**** Record excerpts
/-! `Dev.setToll`. -/

@[simp] theorem setToll_regs (d : Dev) (x : TollPart) : (d.setToll x).regs = d.regs := rfl
@[simp] theorem setToll_hbm (d : Dev) (x : TollPart) : (d.setToll x).hbm = d.hbm := rfl
@[simp] theorem setToll_glb (d : Dev) (x : TollPart) : (d.setToll x).glb = d.glb := rfl
@[simp] theorem setToll_hif (d : Dev) (x : TollPart) : (d.setToll x).hif = d.hif := rfl
@[simp] theorem setToll_ten (d : Dev) (x : TollPart) : (d.setToll x).ten = d.ten := rfl
@[simp] theorem setToll_ring (d : Dev) (x : TollPart) : (d.setToll x).ring = d.ring := rfl
@[simp] theorem setToll_dma (d : Dev) (x : TollPart) : (d.setToll x).dma = d.dma := rfl
@[simp] theorem setToll_port (d : Dev) (x : TollPart) : (d.setToll x).port = d.port := rfl
@[simp] theorem setToll_cls (d : Dev) (x : TollPart) : (d.setToll x).cls = d.cls := rfl
@[simp] theorem setToll_fwd (d : Dev) (x : TollPart) : (d.setToll x).fwd = d.fwd := rfl
@[simp] theorem setToll_cpu (d : Dev) (x : TollPart) : (d.setToll x).cpu = d.cpu := rfl
@[simp] theorem setToll_twin (d : Dev) (x : TollPart) : (d.setToll x).twin = d.twin := rfl
@[simp] theorem setToll_fab (d : Dev) (x : TollPart) : (d.setToll x).fab = d.fab := rfl
@[simp] theorem setToll_cry (d : Dev) (x : TollPart) : (d.setToll x).cry = d.cry := rfl
@[simp] theorem setToll_sto (d : Dev) (x : TollPart) : (d.setToll x).sto = d.sto := rfl
@[simp] theorem setToll_arc (d : Dev) (x : TollPart) : (d.setToll x).arc = d.arc := rfl
@[simp] theorem setToll_mgt (d : Dev) (x : TollPart) : (d.setToll x).mgt = d.mgt := rfl
@[simp] theorem setToll_time (d : Dev) (x : TollPart) : (d.setToll x).time = d.time := rfl
@[simp] theorem setToll_pwr (d : Dev) (x : TollPart) : (d.setToll x).pwr = d.pwr := rfl
@[simp] theorem setToll_out (d : Dev) (x : TollPart) : (d.setToll x).out = d.out := rfl
@[simp] theorem setToll_lastRead (d : Dev) (x : TollPart) : (d.setToll x).lastRead = d.lastRead := rfl
@[simp] theorem setToll_serial (d : Dev) (x : TollPart) : (d.setToll x).serial = d.serial := rfl
@[simp] theorem setToll_toll (d : Dev) (x : TollPart) : (d.setToll x).toll = x := rfl

/-! `Dev.setTwin`. -/

@[simp] theorem setTwin_regs (d : Dev) (x : TwinPart) : (d.setTwin x).regs = d.regs := rfl
@[simp] theorem setTwin_hbm (d : Dev) (x : TwinPart) : (d.setTwin x).hbm = d.hbm := rfl
@[simp] theorem setTwin_glb (d : Dev) (x : TwinPart) : (d.setTwin x).glb = d.glb := rfl
@[simp] theorem setTwin_hif (d : Dev) (x : TwinPart) : (d.setTwin x).hif = d.hif := rfl
@[simp] theorem setTwin_ten (d : Dev) (x : TwinPart) : (d.setTwin x).ten = d.ten := rfl
@[simp] theorem setTwin_ring (d : Dev) (x : TwinPart) : (d.setTwin x).ring = d.ring := rfl
@[simp] theorem setTwin_dma (d : Dev) (x : TwinPart) : (d.setTwin x).dma = d.dma := rfl
@[simp] theorem setTwin_port (d : Dev) (x : TwinPart) : (d.setTwin x).port = d.port := rfl
@[simp] theorem setTwin_cls (d : Dev) (x : TwinPart) : (d.setTwin x).cls = d.cls := rfl
@[simp] theorem setTwin_fwd (d : Dev) (x : TwinPart) : (d.setTwin x).fwd = d.fwd := rfl
@[simp] theorem setTwin_cpu (d : Dev) (x : TwinPart) : (d.setTwin x).cpu = d.cpu := rfl
@[simp] theorem setTwin_fab (d : Dev) (x : TwinPart) : (d.setTwin x).fab = d.fab := rfl
@[simp] theorem setTwin_cry (d : Dev) (x : TwinPart) : (d.setTwin x).cry = d.cry := rfl
@[simp] theorem setTwin_sto (d : Dev) (x : TwinPart) : (d.setTwin x).sto = d.sto := rfl
@[simp] theorem setTwin_arc (d : Dev) (x : TwinPart) : (d.setTwin x).arc = d.arc := rfl
@[simp] theorem setTwin_toll (d : Dev) (x : TwinPart) : (d.setTwin x).toll = d.toll := rfl
@[simp] theorem setTwin_mgt (d : Dev) (x : TwinPart) : (d.setTwin x).mgt = d.mgt := rfl
@[simp] theorem setTwin_time (d : Dev) (x : TwinPart) : (d.setTwin x).time = d.time := rfl
@[simp] theorem setTwin_pwr (d : Dev) (x : TwinPart) : (d.setTwin x).pwr = d.pwr := rfl
@[simp] theorem setTwin_out (d : Dev) (x : TwinPart) : (d.setTwin x).out = d.out := rfl
@[simp] theorem setTwin_lastRead (d : Dev) (x : TwinPart) : (d.setTwin x).lastRead = d.lastRead := rfl
@[simp] theorem setTwin_serial (d : Dev) (x : TwinPart) : (d.setTwin x).serial = d.serial := rfl
@[simp] theorem setTwin_twin (d : Dev) (x : TwinPart) : (d.setTwin x).twin = x := rfl

/-! `Dev.sqPut`. -/

@[simp] theorem sqPut_regs (d : Dev) (q : Nat) (x : Sq) : (d.sqPut q x).regs = d.regs := rfl
@[simp] theorem sqPut_hbm (d : Dev) (q : Nat) (x : Sq) : (d.sqPut q x).hbm = d.hbm := rfl
@[simp] theorem sqPut_glb (d : Dev) (q : Nat) (x : Sq) : (d.sqPut q x).glb = d.glb := rfl
@[simp] theorem sqPut_hif (d : Dev) (q : Nat) (x : Sq) : (d.sqPut q x).hif = d.hif := rfl
@[simp] theorem sqPut_ten (d : Dev) (q : Nat) (x : Sq) : (d.sqPut q x).ten = d.ten := rfl
@[simp] theorem sqPut_dma (d : Dev) (q : Nat) (x : Sq) : (d.sqPut q x).dma = d.dma := rfl
@[simp] theorem sqPut_port (d : Dev) (q : Nat) (x : Sq) : (d.sqPut q x).port = d.port := rfl
@[simp] theorem sqPut_cls (d : Dev) (q : Nat) (x : Sq) : (d.sqPut q x).cls = d.cls := rfl
@[simp] theorem sqPut_fwd (d : Dev) (q : Nat) (x : Sq) : (d.sqPut q x).fwd = d.fwd := rfl
@[simp] theorem sqPut_cpu (d : Dev) (q : Nat) (x : Sq) : (d.sqPut q x).cpu = d.cpu := rfl
@[simp] theorem sqPut_twin (d : Dev) (q : Nat) (x : Sq) : (d.sqPut q x).twin = d.twin := rfl
@[simp] theorem sqPut_fab (d : Dev) (q : Nat) (x : Sq) : (d.sqPut q x).fab = d.fab := rfl
@[simp] theorem sqPut_cry (d : Dev) (q : Nat) (x : Sq) : (d.sqPut q x).cry = d.cry := rfl
@[simp] theorem sqPut_sto (d : Dev) (q : Nat) (x : Sq) : (d.sqPut q x).sto = d.sto := rfl
@[simp] theorem sqPut_arc (d : Dev) (q : Nat) (x : Sq) : (d.sqPut q x).arc = d.arc := rfl
@[simp] theorem sqPut_toll (d : Dev) (q : Nat) (x : Sq) : (d.sqPut q x).toll = d.toll := rfl
@[simp] theorem sqPut_mgt (d : Dev) (q : Nat) (x : Sq) : (d.sqPut q x).mgt = d.mgt := rfl
@[simp] theorem sqPut_time (d : Dev) (q : Nat) (x : Sq) : (d.sqPut q x).time = d.time := rfl
@[simp] theorem sqPut_pwr (d : Dev) (q : Nat) (x : Sq) : (d.sqPut q x).pwr = d.pwr := rfl
@[simp] theorem sqPut_out (d : Dev) (q : Nat) (x : Sq) : (d.sqPut q x).out = d.out := rfl
@[simp] theorem sqPut_lastRead (d : Dev) (q : Nat) (x : Sq) : (d.sqPut q x).lastRead = d.lastRead := rfl
@[simp] theorem sqPut_serial (d : Dev) (q : Nat) (x : Sq) : (d.sqPut q x).serial = d.serial := rfl
@[simp] theorem sqPut_ring_cqs (d : Dev) (q : Nat) (x : Sq) : (d.sqPut q x).ring.cqs = d.ring.cqs := rfl
@[simp] theorem sqPut_ring_jobs (d : Dev) (q : Nat) (x : Sq) : (d.sqPut q x).ring.jobs = d.ring.jobs := rfl
@[simp] theorem sqPut_ring_adm (d : Dev) (q : Nat) (x : Sq) : (d.sqPut q x).ring.adm = d.ring.adm := rfl
@[simp] theorem sqPut_ring_taken (d : Dev) (q : Nat) (x : Sq) : (d.sqPut q x).ring.taken = d.ring.taken := rfl
@[simp] theorem sqPut_ring_admTurn (d : Dev) (q : Nat) (x : Sq) : (d.sqPut q x).ring.admTurn = d.ring.admTurn := rfl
********
• _About this task_
Please retype the listing word for word, from its first line through the line containing "(d.setToll x).ten = d.ten := rfl", and add nothing else.

• _Reply to the exercise_
/-! `Dev.setToll`. -/

@[simp] theorem setToll_regs (d : Dev) (x : TollPart) : (d.setToll x).regs = d.regs := rfl
@[simp] theorem setToll_hbm (d : Dev) (x : TollPart) : (d.setToll x).hbm = d.hbm := rfl
@[simp] theorem setToll_glb (d : Dev) (x : TollPart) : (d.setToll x).glb = d.glb := rfl
@[simp] theorem setToll_hif (d : Dev) (x : TollPart) : (d.setToll x).hif = d.hif := rfl
@[simp] theorem setToll_ten (d : Dev) (x : TollPart) : (d.setToll x).ten = d.ten := rfl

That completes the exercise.